**TASK DIRECTIONS:** Starting with the first line and ending with the line that holds "(hroom : s.admitOk q b.tc", repeat the material exactly.

**SOURCE DATA:**
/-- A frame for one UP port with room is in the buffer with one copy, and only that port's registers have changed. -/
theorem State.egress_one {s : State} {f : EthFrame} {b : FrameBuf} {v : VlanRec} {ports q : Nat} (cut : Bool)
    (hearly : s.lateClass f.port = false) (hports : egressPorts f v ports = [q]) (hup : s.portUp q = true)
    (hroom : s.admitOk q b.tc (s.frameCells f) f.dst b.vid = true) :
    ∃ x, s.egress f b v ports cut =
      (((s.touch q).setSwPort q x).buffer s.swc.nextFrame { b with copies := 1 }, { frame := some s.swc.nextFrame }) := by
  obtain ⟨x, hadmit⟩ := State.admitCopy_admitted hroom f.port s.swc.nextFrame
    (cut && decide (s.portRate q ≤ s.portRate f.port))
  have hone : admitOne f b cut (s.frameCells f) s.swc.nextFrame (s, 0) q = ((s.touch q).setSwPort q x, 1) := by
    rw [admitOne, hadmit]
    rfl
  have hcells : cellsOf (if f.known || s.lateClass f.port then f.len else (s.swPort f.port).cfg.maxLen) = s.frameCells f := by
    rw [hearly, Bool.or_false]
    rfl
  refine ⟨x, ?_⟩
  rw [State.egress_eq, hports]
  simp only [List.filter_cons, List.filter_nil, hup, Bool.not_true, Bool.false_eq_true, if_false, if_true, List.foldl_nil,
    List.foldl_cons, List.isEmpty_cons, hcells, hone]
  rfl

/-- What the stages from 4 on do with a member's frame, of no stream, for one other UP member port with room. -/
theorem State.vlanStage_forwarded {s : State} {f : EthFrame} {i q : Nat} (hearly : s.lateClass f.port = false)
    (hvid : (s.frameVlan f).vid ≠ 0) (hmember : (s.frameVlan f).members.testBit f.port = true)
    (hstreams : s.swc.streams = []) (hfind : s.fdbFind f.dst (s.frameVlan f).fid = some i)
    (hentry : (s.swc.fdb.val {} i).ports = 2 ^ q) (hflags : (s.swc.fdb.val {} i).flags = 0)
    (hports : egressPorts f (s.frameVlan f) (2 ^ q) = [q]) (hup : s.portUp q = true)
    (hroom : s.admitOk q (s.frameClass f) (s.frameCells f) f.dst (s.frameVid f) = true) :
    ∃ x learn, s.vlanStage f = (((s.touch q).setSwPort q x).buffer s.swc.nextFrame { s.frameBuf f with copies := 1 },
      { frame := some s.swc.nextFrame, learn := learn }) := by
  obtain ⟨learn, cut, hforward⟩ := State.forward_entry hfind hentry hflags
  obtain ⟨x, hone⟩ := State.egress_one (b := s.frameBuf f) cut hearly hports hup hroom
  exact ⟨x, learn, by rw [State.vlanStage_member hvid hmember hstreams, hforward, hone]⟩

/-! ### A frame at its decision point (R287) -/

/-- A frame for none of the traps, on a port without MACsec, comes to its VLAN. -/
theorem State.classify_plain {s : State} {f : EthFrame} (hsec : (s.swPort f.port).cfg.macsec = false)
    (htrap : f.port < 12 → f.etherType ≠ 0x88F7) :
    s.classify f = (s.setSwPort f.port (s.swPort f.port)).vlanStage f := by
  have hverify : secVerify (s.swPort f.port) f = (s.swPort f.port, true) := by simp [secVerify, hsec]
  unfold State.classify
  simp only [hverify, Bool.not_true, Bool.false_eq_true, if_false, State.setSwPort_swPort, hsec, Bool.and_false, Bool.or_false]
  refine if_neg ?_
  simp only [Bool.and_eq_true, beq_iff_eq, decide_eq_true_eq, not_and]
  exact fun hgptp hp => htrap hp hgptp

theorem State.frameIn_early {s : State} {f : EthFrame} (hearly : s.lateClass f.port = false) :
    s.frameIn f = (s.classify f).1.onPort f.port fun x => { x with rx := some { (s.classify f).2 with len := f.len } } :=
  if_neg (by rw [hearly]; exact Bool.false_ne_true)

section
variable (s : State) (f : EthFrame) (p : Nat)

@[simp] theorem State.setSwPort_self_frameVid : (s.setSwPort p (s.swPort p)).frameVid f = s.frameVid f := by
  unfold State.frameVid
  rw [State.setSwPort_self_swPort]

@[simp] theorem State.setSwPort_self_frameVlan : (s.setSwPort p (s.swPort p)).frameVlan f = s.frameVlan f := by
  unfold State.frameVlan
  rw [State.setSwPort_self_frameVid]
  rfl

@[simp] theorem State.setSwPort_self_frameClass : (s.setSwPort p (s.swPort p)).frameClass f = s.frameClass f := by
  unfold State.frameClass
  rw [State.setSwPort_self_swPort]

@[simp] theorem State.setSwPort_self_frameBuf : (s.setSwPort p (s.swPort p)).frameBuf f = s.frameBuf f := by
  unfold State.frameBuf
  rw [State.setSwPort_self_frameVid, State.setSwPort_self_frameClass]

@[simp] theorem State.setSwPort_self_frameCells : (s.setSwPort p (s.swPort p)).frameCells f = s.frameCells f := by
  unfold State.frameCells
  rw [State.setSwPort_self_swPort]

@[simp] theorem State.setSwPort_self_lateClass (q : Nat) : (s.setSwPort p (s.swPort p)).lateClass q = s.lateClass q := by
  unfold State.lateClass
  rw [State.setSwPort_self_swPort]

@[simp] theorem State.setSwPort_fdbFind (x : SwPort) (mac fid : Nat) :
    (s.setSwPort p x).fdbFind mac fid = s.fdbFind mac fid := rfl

**TASK OUTPUT:**
/-- A frame for one UP port with room is in the buffer with one copy, and only that port's registers have changed. -/
theorem State.egress_one {s : State} {f : EthFrame} {b : FrameBuf} {v : VlanRec} {ports q : Nat} (cut : Bool)
    (hearly : s.lateClass f.port = false) (hports : egressPorts f v ports = [q]) (hup : s.portUp q = true)
    (hroom : s.admitOk q b.tc (s.frameCells f) f.dst b.vid = true) :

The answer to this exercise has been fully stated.